You may find additional information at this page and a
description of the variables can
be found here.
- Part A: Perform an 80-20 training-testing split
using
random_state=1
, then separate the outcome variable,
class
, and remove sequence ID from the predictors.
- Part B: Fit a decision tree with a maximum depth of
2 to the training data. If this model were used on new data, what would
the true positive rate be for proteins whose localization site is MIT
(mitochondrial)?
- Part C: Use either cross-validated grid search or
out-of-bag accuracy find a well-fitting random forest model. You should
consider maximum depths of 2, 3, and 4; minimum samples per split of 20
and 50; and max features of 2 and 4. Report the tuning parameters of
your final model and itβs cross-validated or out-of-bag accuracy.
- Part D: Using a pipeline with a scaling step, find
a well-fitting k-nearest neighbors model. You should find this model
using cross-validated grid search over any set of tuning parameters you
consider to be appropriate.
- Part E: Construct a weighted ensemble classifier
that uses the random forest from Part C with a weight of 1.1 and the KNN
classifier from Part D with a weight of 0.9. Does this ensemble perform
better than the random forest by itself?
- Part F: Use stacked generalization to take the
outputs of the weighted ensemble you considered in Part E and map them
to predicted classes via a decision tree. Does this approach lead to
improved classification accuracy?
- Part G: Now consider a gradient boosted ensemble
built using
xgboost
. Use a cross-validated grid search to
tune the parameters eta
, gamma
,
reg_alpha
, reg_lambda
, max_depth
,
and colsample_bytree
. A satisfactory answer will try at
least 3 reasonably chosen values for each of these tuning parameters.

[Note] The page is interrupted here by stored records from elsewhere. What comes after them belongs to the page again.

-- ==== Sys2Proof/Laws/State.lean ====
section
/-! SUPPORT. One lemma per field per named update of the state. -/

namespace Sys2Proof.Machine

/-! ## `State.writeByte` -/

@[simp] theorem State.writeByte_buf (s : State) (a : Nat) (b : Byte) : (s.writeByte a b).buf = memStore s.buf a b := rfl
@[simp] theorem State.writeByte_params (s : State) (a : Nat) (b : Byte) : (s.writeByte a b).params = s.params := rfl
@[simp] theorem State.writeByte_gen (s : State) (a : Nat) (b : Byte) : (s.writeByte a b).gen = s.gen := rfl
@[simp] theorem State.writeByte_eng (s : State) (a : Nat) (b : Byte) : (s.writeByte a b).eng = s.eng := rfl
@[simp] theorem State.writeByte_err (s : State) (a : Nat) (b : Byte) : (s.writeByte a b).err = s.err := rfl
@[simp] theorem State.writeByte_errSeen (s : State) (a : Nat) (b : Byte) : (s.writeByte a b).errSeen = s.errSeen := rfl
@[simp] theorem State.writeByte_result (s : State) (a : Nat) (b : Byte) : (s.writeByte a b).result = s.result := rfl
@[simp] theorem State.writeByte_msglen (s : State) (a : Nat) (b : Byte) : (s.writeByte a b).msglen = s.msglen := rfl
@[simp] theorem State.writeByte_lseed (s : State) (a : Nat) (b : Byte) : (s.writeByte a b).lseed = s.lseed := rfl
@[simp] theorem State.writeByte_ltaps (s : State) (a : Nat) (b : Byte) : (s.writeByte a b).ltaps = s.ltaps := rfl
@[simp] theorem State.writeByte_eseedLo (s : State) (a : Nat) (b : Byte) : (s.writeByte a b).eseedLo = s.eseedLo := rfl
@[simp] theorem State.writeByte_eseedHi (s : State) (a : Nat) (b : Byte) : (s.writeByte a b).eseedHi = s.eseedHi := rfl
@[simp] theorem State.writeByte_resets (s : State) (a : Nat) (b : Byte) : (s.writeByte a b).resets = s.resets := rfl
@[simp] theorem State.writeByte_pending (s : State) (a : Nat) (b : Byte) : (s.writeByte a b).pending = s.pending := rfl
@[simp] theorem State.writeByte_reads (s : State) (a : Nat) (b : Byte) : (s.writeByte a b).reads = s.reads := rfl

/-! ## `State.writeBytes` -/

@[simp] theorem State.writeBytes_nil (s : State) (a : Nat) : s.writeBytes a [] = s := rfl
@[simp] theorem State.writeBytes_cons (s : State) (a : Nat) (b : Byte) (bs : List Byte) :
    s.writeBytes a (b :: bs) = (s.writeByte a b).writeBytes (a + 1) bs := rfl

/-- Writing buffer bytes changes the buffers only. -/
theorem State.writeBytes_eq (s : State) (a : Nat) (bs : List Byte) :
    s.writeBytes a bs = { s with buf := (s.writeBytes a bs).buf } := by
  induction bs generalizing s a with
  | nil => rfl
  | cons b bs ih =>
    rw [State.writeBytes_cons, ih]
    rfl

@[simp] theorem State.writeBytes_params (s : State) (a : Nat) (bs : List Byte) : (s.writeBytes a bs).params = s.params := by
  rw [State.writeBytes_eq]
@[simp] theorem State.writeBytes_gen (s : State) (a : Nat) (bs : List Byte) : (s.writeBytes a bs).gen = s.gen := by
  rw [State.writeBytes_eq]
@[simp] theorem State.writeBytes_eng (s : State) (a : Nat) (bs : List Byte) : (s.writeBytes a bs).eng = s.eng := by
  rw [State.writeBytes_eq]
@[simp] theorem State.writeBytes_err (s : State) (a : Nat) (bs : List Byte) : (s.writeBytes a bs).err = s.err := by
  rw [State.writeBytes_eq]
@[simp] theorem State.writeBytes_errSeen (s : State) (a : Nat) (bs : List Byte) : (s.writeBytes a bs).errSeen = s.errSeen := by
  rw [State.writeBytes_eq]
@[simp] theorem State.writeBytes_result (s : State) (a : Nat) (bs : List Byte) : (s.writeBytes a bs).result = s.result := by
  rw [State.writeBytes_eq]
@[simp] theorem State.writeBytes_msglen (s : State) (a : Nat) (bs : List Byte) : (s.writeBytes a bs).msglen = s.msglen := by
  rw [State.writeBytes_eq]
@[simp] theorem State.writeBytes_lseed (s : State) (a : Nat) (bs : List Byte) : (s.writeBytes a bs).lseed = s.lseed := by
  rw [State.writeBytes_eq]
@[simp] theorem State.writeBytes_ltaps (s : State) (a : Nat) (bs : List Byte) : (s.writeBytes a bs).ltaps = s.ltaps := by
  rw [State.writeBytes_eq]
@[simp] theorem State.writeBytes_eseedLo (s : State) (a : Nat) (bs : List Byte) : (s.writeBytes a bs).eseedLo = s.eseedLo := by
  rw [State.writeBytes_eq]
@[simp] theorem State.writeBytes_eseedHi (s : State) (a : Nat) (bs : List Byte) : (s.writeBytes a bs).eseedHi = s.eseedHi := by
  rw [State.writeBytes_eq]
@[simp] theorem State.writeBytes_resets (s : State) (a : Nat) (bs : List Byte) : (s.writeBytes a bs).resets = s.resets := by
  rw [State.writeBytes_eq]
@[simp] theorem State.writeBytes_pending (s : State) (a : Nat) (bs : List Byte) : (s.writeBytes a bs).pending = s.pending := by
  rw [State.writeBytes_eq]
@[simp] theorem State.writeBytes_reads (s : State) (a : Nat) (bs : List Byte) : (s.writeBytes a bs).reads = s.reads := by
  rw [State.writeBytes_eq]

/-! ## `State.writeWord` -/

@[simp] theorem State.writeWord_params (s : State) (a : Nat) (v : Word) : (s.writeWord a v).params = s.params := State.writeBytes_params _ _ _
@[simp] theorem State.writeWord_gen (s : State) (a : Nat) (v : Word) : (s.writeWord a v).gen = s.gen := State.writeBytes_gen _ _ _
@[simp] theorem State.writeWord_eng (s : State) (a : Nat) (v : Word) : (s.writeWord a v).eng = s.eng := State.writeBytes_eng _ _ _
@[simp] theorem State.writeWord_err (s : State) (a : Nat) (v : Word) : (s.writeWord a v).err = s.err := State.writeBytes_err _ _ _
@[simp] theorem State.writeWord_errSeen (s : State) (a : Nat) (v : Word) : (s.writeWord a v).errSeen = s.errSeen := State.writeBytes_errSeen _ _ _
@[simp] theorem State.writeWord_result (s : State) (a : Nat) (v : Word) : (s.writeWord a v).result = s.result := State.writeBytes_result _ _ _
@[simp] theorem State.writeWord_msglen (s : State) (a : Nat) (v : Word) : (s.writeWord a v).msglen = s.msglen := State.writeBytes_msglen _ _ _
@[simp] theorem State.writeWord_lseed (s : State) (a : Nat) (v : Word) : (s.writeWord a v).lseed = s.lseed := State.writeBytes_lseed _ _ _
@[simp] theorem State.writeWord_ltaps (s : State) (a : Nat) (v : Word) : (s.writeWord a v).ltaps = s.ltaps := State.writeBytes_ltaps _ _ _
@[simp] theorem State.writeWord_eseedLo (s : State) (a : Nat) (v : Word) : (s.writeWord a v).eseedLo = s.eseedLo := State.writeBytes_eseedLo _ _ _
@[simp] theorem State.writeWord_eseedHi (s : State) (a : Nat) (v : Word) : (s.writeWord a v).eseedHi = s.eseedHi := State.writeBytes_eseedHi _ _ _
@[simp] theorem State.writeWord_resets (s : State) (a : Nat) (v : Word) : (s.writeWord a v).resets = s.resets := State.writeBytes_resets _ _ _
@[simp] theorem State.writeWord_pending (s : State) (a : Nat) (v : Word) : (s.writeWord a v).pending = s.pending := State.writeBytes_pending _ _ _
@[simp] theorem State.writeWord_reads (s : State) (a : Nat) (v : Word) : (s.writeWord a v).reads = s.reads := State.writeBytes_reads _ _ _

/-! ## `blockReset` (R40, R181) -/

@[simp] theorem blockReset_params (s : State) : (blockReset s).params = s.params := rfl
@[simp] theorem blockReset_gen (s : State) : (blockReset s).gen = LfsrUnit.unconfigured := rfl
@[simp] theorem blockReset_eng (s : State) : (blockReset s).eng = Combiner.unconfigured := rfl
@[simp] theorem blockReset_err (s : State) : (blockReset s).err = .none := rfl
@[simp] theorem blockReset_errSeen (s : State) : (blockReset s).errSeen = false := rfl
@[simp] theorem blockReset_result (s : State) : (blockReset s).result = 0 := rfl
@[simp] theorem blockReset_msglen (s : State) : (blockReset s).msglen = 0 := rfl
@[simp] theorem blockReset_lseed (s : State) : (blockReset s).lseed = 0 := rfl
@[simp] theorem blockReset_ltaps (s : State) : (blockReset s).ltaps = 0 := rfl
@[simp] theorem blockReset_eseedLo (s : State) : (blockReset s).eseedLo = 0 := rfl
@[simp] theorem blockReset_eseedHi (s : State) : (blockReset s).eseedHi = 0 := rfl
@[simp] theorem blockReset_buf (s : State) : (blockReset s).buf = [] := rfl
@[simp] theorem blockReset_resets (s : State) : (blockReset s).resets = s.resets + 1 := rfl
@[simp] theorem blockReset_pending (s : State) : (blockReset s).pending = s.pending := rfl
@[simp] theorem blockReset_reads (s : State) : (blockReset s).reads = s.reads := rfl

/-! ## `State.withFetchWord` -/

@[simp] theorem State.withFetchWord_pending (s : State) (n w : Nat) :
    (s.withFetchWord n w).pending = .write 0x000 4 (tableWord n w) :: s.pending := rfl
@[simp] theorem State.withFetchWord_params (s : State) (n w : Nat) : (s.withFetchWord n w).params = s.params := rfl
@[simp] theorem State.withFetchWord_gen (s : State) (n w : Nat) : (s.withFetchWord n w).gen = s.gen := rfl
@[simp] theorem State.withFetchWord_eng (s : State) (n w : Nat) : (s.withFetchWord n w).eng = s.eng := rfl
@[simp] theorem State.withFetchWord_err (s : State) (n w : Nat) : (s.withFetchWord n w).err = s.err := rfl
@[simp] theorem State.withFetchWord_errSeen (s : State) (n w : Nat) : (s.withFetchWord n w).errSeen = s.errSeen := rfl
@[simp] theorem State.withFetchWord_result (s : State) (n w : Nat) : (s.withFetchWord n w).result = s.result := rfl
@[simp] theorem State.withFetchWord_msglen (s : State) (n w : Nat) : (s.withFetchWord n w).msglen = s.msglen := rfl
@[simp] theorem State.withFetchWord_lseed (s : State) (n w : Nat) : (s.withFetchWord n w).lseed = s.lseed := rfl
@[simp] theorem State.withFetchWord_ltaps (s : State) (n w : Nat) : (s.withFetchWord n w).ltaps = s.ltaps := rfl
@[simp] theorem State.withFetchWord_eseedLo (s : State) (n w : Nat) : (s.withFetchWord n w).eseedLo = s.eseedLo := rfl
@[simp] theorem State.withFetchWord_eseedHi (s : State) (n w : Nat) : (s.withFetchWord n w).eseedHi = s.eseedHi := rfl
@[simp] theorem State.withFetchWord_resets (s : State) (n w : Nat) : (s.withFetchWord n w).resets = s.resets := rfl
@[simp] theorem State.withFetchWord_reads (s : State) (n w : Nat) : (s.withFetchWord n w).reads = s.reads := rfl
@[simp] theorem State.withFetchWord_buf (s : State) (n w : Nat) : (s.withFetchWord n w).buf = s.buf := rfl

end Sys2Proof.Machine
end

Report the classification accuracy of this model.
- Part H: Based on your work in Parts A-G, select an
appropriate final model and evaluate it on the test data. Report the
classification accuracy.
\(~\)
Question #3 (Boosting and Linear Regression)

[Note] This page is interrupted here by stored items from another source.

/-- Settles O22: the step bit by bit, and through `bitList` the source's step on lists. -/
theorem lfsrStepIsTheListStep : Obligations.LfsrStepIsTheListStep := by
  unfold Obligations.LfsrStepIsTheListStep
  intro w S T N hN hw
  obtain ⟨n, rfl⟩ := Nat.exists_eq_add_of_le' hN
  refine ⟨rfl, fun i hi => ?_, fun hS => ⟨fitsIn_lfsrStep T hN hS, ?_, ?_⟩⟩
  · rw [oddBits_eq_parity, lfsrStep_getLsbD_of_lt S T hN hi]
  · rw [bitList_lfsrStep T hw hS, listFeedback_bitList, parity, parityBelow_of_fitsIn (fitsIn_and T hS) hw]
  · rw [bitList_succ_eq_concat, List.getLast?_concat]
    rfl

/-! ## Runs of the step (R104, R106) -/

theorem fitsIn_lfsrAfter {w N : Nat} {S : BitVec w} (T : BitVec w) (hN : 1 ≤ N) (hS : fitsIn N S) (k : Nat) :
    fitsIn N (lfsrAfter S T N k) := by
  induction k with
  | zero => exact hS
  | succ k ih => exact fitsIn_lfsrStep T hN ih

/-- The register's bits after `k` steps: the old ones `k` places down, and above them the feedback bits in the order
in which they entered (R106). -/
theorem lfsrAfter_getLsbD {w N : Nat} {S : BitVec w} (T : BitVec w) (hN : 1 ≤ N) (hw : N ≤ w) (hS : fitsIn N S)
    (k : Nat) {i : Nat} (hi : i < N) :
    (lfsrAfter S T N k).getLsbD i =
      if i + k < N then S.getLsbD (i + k) else parity (lfsrAfter S T N (i + k - N) &&& T) := by
  induction k generalizing i with
  | zero => simp [lfsrAfter, hi]
  | succ k ih =>
    rw [lfsrAfter, lfsrStep_getLsbD_of_lt _ T hN (by omega)]
    by_cases htop : i = N - 1
    · rw [fitsIn_lfsrAfter T hN hS k (i + 1) (by omega), if_neg (by omega), show i + (k + 1) - N = k by omega]
      simp [htop]
    · rw [ih (by omega), show i + 1 + k = i + (k + 1) by omega]
      simp [htop]

theorem lfsrDraw_fst {w : Nat} (m : Nat) (S T : BitVec w) (N k : Nat) :
    (lfsrDraw m S T N k).1 = lfsrAfter S T N k := by
  induction k with
  | zero => rfl
  | succ k ih => rw [lfsrDraw_succ, ih]; rfl

/-- Bit `j` of the drawn bits is the output of step `j` (R58, R104). -/
theorem lfsrDraw_snd_getLsbD {w : Nat} (m : Nat) (S T : BitVec w) (N k j : Nat) :
    (lfsrDraw m S T N k).2.getLsbD j = (decide (j < k ∧ j < m) && (lfsrAfter S T N j).getLsbD 0) := by
  induction k with
  | zero => simp
  | succ k ih =>
    rw [lfsrDraw_succ, lfsrDraw_fst, BitVec.getLsbD_or, ih, BitVec.getLsbD_shiftLeft, BitVec.getLsbD_setWidth,
      BitVec.getLsbD_ofBool, lfsrStep]
    grind

/-- The first `k ≤ N` outputs are the low `k` bits of the register (R106). -/
theorem lfsrDraw_snd_toNat {w m N k : Nat} {S : BitVec w} (T : BitVec w) (hN : 1 ≤ N) (hw : N ≤ w) (hk : k ≤ N)
    (hm : k ≤ m) (hS : fitsIn N S) : (lfsrDraw m S T N k).2.toNat = S.toNat % 2 ^ k := by
  refine Nat.eq_of_testBit_eq fun j => ?_
  rw [BitVec.testBit_toNat, lfsrDraw_snd_getLsbD, Nat.testBit_mod_two_pow, BitVec.testBit_toNat]
  by_cases hj : j < k
  · rw [lfsrAfter_getLsbD T hN hw hS j (by omega), Nat.zero_add, if_pos (by omega)]
    simp [hj, show j < m by omega]
  · simp [hj]
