-- ==== Sys2Proof/Word.lean ====
section
/-! DEFINITION. The bit-vector types of the block. Counters and indices are naturals (spec R10); only what
the spec calls a pattern, a set of lines or an event word is a bit vector. -/

namespace Sys2Proof

/-- A segment pattern, or one memory entry: 8 bits (R8 `SEG_W`, R53). Bit i is segment line i, 1 = lit. -/
abbrev Byte := BitVec 8

/-- The five digit-enable lines (R27): bit i enables the position that shows `buf[i]`. -/
abbrev DigitLines := BitVec 5

/-- The event word `ev[3:0]` (R71): `h`, `m`, and the two bits of `kind`. -/
abbrev EventWord := BitVec 4

end Sys2Proof
end

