-- ==== Sys2Proof/Machine/System.lean ====
section
/-! DEFINITION. IDLE (spec R180), the time read accessor (R181), the physical pins (R28) and the two contexts (R214). -/

namespace Sys2Proof.Machine

/-- IDLE (R180): the foreground runs, and nothing changes. -/
def execIdle (s : State) : Host.Outcome State Fault Refusal := serve s fun t => t

/-- `hours_o[4:0]` (R181), in 24-hour form in both modes. -/
def hoursO (s : State) : BitVec 5 := BitVec.ofNat 5 s.hours.val

/-- `minutes_o[5:0]` (R181). -/
def minutesO (s : State) : BitVec 6 := BitVec.ofNat 6 s.minutes.val

/-- `seconds_o[7:0]` (R181): clock ticks, not seconds. -/
def secondsO (s : State) : BitVec 8 := BitVec.ofNat 8 s.seconds

/-- `seg_pin[7:0]` (R28): the latch under the segment polarity. -/
def segPin (s : State) : Byte := s.segL ^^^ (if s.cfg.segActiveLow then 0xFF else 0x00)

/-- `dig_pin[4:0]` (R28): the latch under the digit-line polarity. -/
def digPin (s : State) : DigitLines := s.digL ^^^ (if s.cfg.digActiveLow then 0b11111 else 0b00000)

/-- The two execution contexts (R214). Neither has state of its own. -/
inductive Context where
  | handler
  | foreground
deriving DecidableEq, Repr

/-- The context an event runs in: the foreground has the one operation IDLE (R215). -/
def contextOf : Instr → Context
  | .idle => .foreground
  | .clktick => .handler
  | .scantick => .handler
  | .btntickNone => .handler
  | .btntickMin => .handler
  | .btntickHr => .handler
  | .btntickBoth => .handler

end Sys2Proof.Machine
end

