-- ==== Sys2Proof/Machine/FrontEnd.lean ====
section
/-! DEFINITION. The reference front-end (spec R221, R222), outside the block: it turns strobes and button levels into
event words, one at a time. In one step of the environment the strobes are latched first and then one pending source
is served (as the vectors of 95_test_vectors.md 2.7 have it; DESIGN CHOICE, safe: log 10). It acts only when the
environment gives it a step; until then a pending tick stays pending (DESIGN CHOICE, unsafe: log 23). -/

namespace Sys2Proof.Machine

/-- The sources of a priority, first served first (R222). -/
def Priority.sources : Priority → List TickSource
  | .clkScanBtn => [.clk, .scan, .btn]
  | .clkBtnScan => [.clk, .btn, .scan]
  | .scanClkBtn => [.scan, .clk, .btn]
  | .scanBtnClk => [.scan, .btn, .clk]
  | .btnClkScan => [.btn, .clk, .scan]
  | .btnScanClk => [.btn, .scan, .clk]

/-- A strobe sets its pending bit; one for a source already pending is lost, since the bit stays 1 (R221). -/
def latchStrobes (f : FrontEndInput) (s : State) : State :=
  { s with
    pendClk := s.pendClk || f.tickClk
    pendScan := s.pendScan || f.tickScan
    pendBtn := s.pendBtn || f.tickBtn }

/-- The pending bit of a source (R221). -/
def pending (s : State) : TickSource → Bool
  | .clk => s.pendClk
  | .scan => s.pendScan
  | .btn => s.pendBtn

/-- Clear the pending bit of the source that is served (R222). -/
def clearPending (s : State) : TickSource → State
  | .clk => { s with pendClk := false }
  | .scan => { s with pendScan := false }
  | .btn => { s with pendBtn := false }

/-- Which source is served (R222): the first pending one in the order of `SERVICE_ORDER`, or, where that is open, in the
order the environment prefers, so that any pending source can be the one. -/
def pickPending (f : FrontEndInput) (s : State) : Option TickSource :=
  let order := match s.cfg.serviceOrder with
    | .fixed p => p
    | .anyPending => f.prefer
  (Priority.sources order).find? (pending s)

/-- The event word a source delivers (R222), with the button levels of this moment (R73). -/
def sourceWord (f : FrontEndInput) : TickSource → EventWord
  | .clk => 0x1
  | .scan => 0x2
  | .btn => eventWord f.btnHr f.btnMin 0b11

/-- One front-end step: the word delivered to the block, and the state with the pending bits as they are then; IDLE
if no bit is set (R222). -/
def frontEndStep (f : FrontEndInput) (s : State) : EventWord × State :=
  match pickPending f (latchStrobes f s) with
  | some src => (sourceWord f src, clearPending (latchStrobes f s) src)
  | none => (0x0, latchStrobes f s)

end Sys2Proof.Machine
end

Consider gradient boosting applied to the linear regression model. To
begin, recall that linear regression has a closed form solution: \[\hat{\mathbf{w}} =
(\mathbf{X}^T\mathbf{X})^{-1}\mathbf{X}^T\mathbf{y}\]
- Part A: After fitting a regression model using the
weights given above, denote the residuals \(\mathbf{r}^{(1)}\), then determine the
weights of the second model (call them - \(\hat{\mathbf{w}}^{(2)}\)) in the ensemble
in terms of \(\mathbf{r}_1\).
- Part B: Substitute the \(\mathbf{y} -
\mathbf{X}\hat{\mathbf{w}^{(1)}}\) into the expression you
provided in Part A, then argue that \(\hat{\mathbf{w}}^{(2)} = \mathbf{0}\).
- Part C: Provide a conceptual argument for why
gradient boosting fails to improve the linear regression model.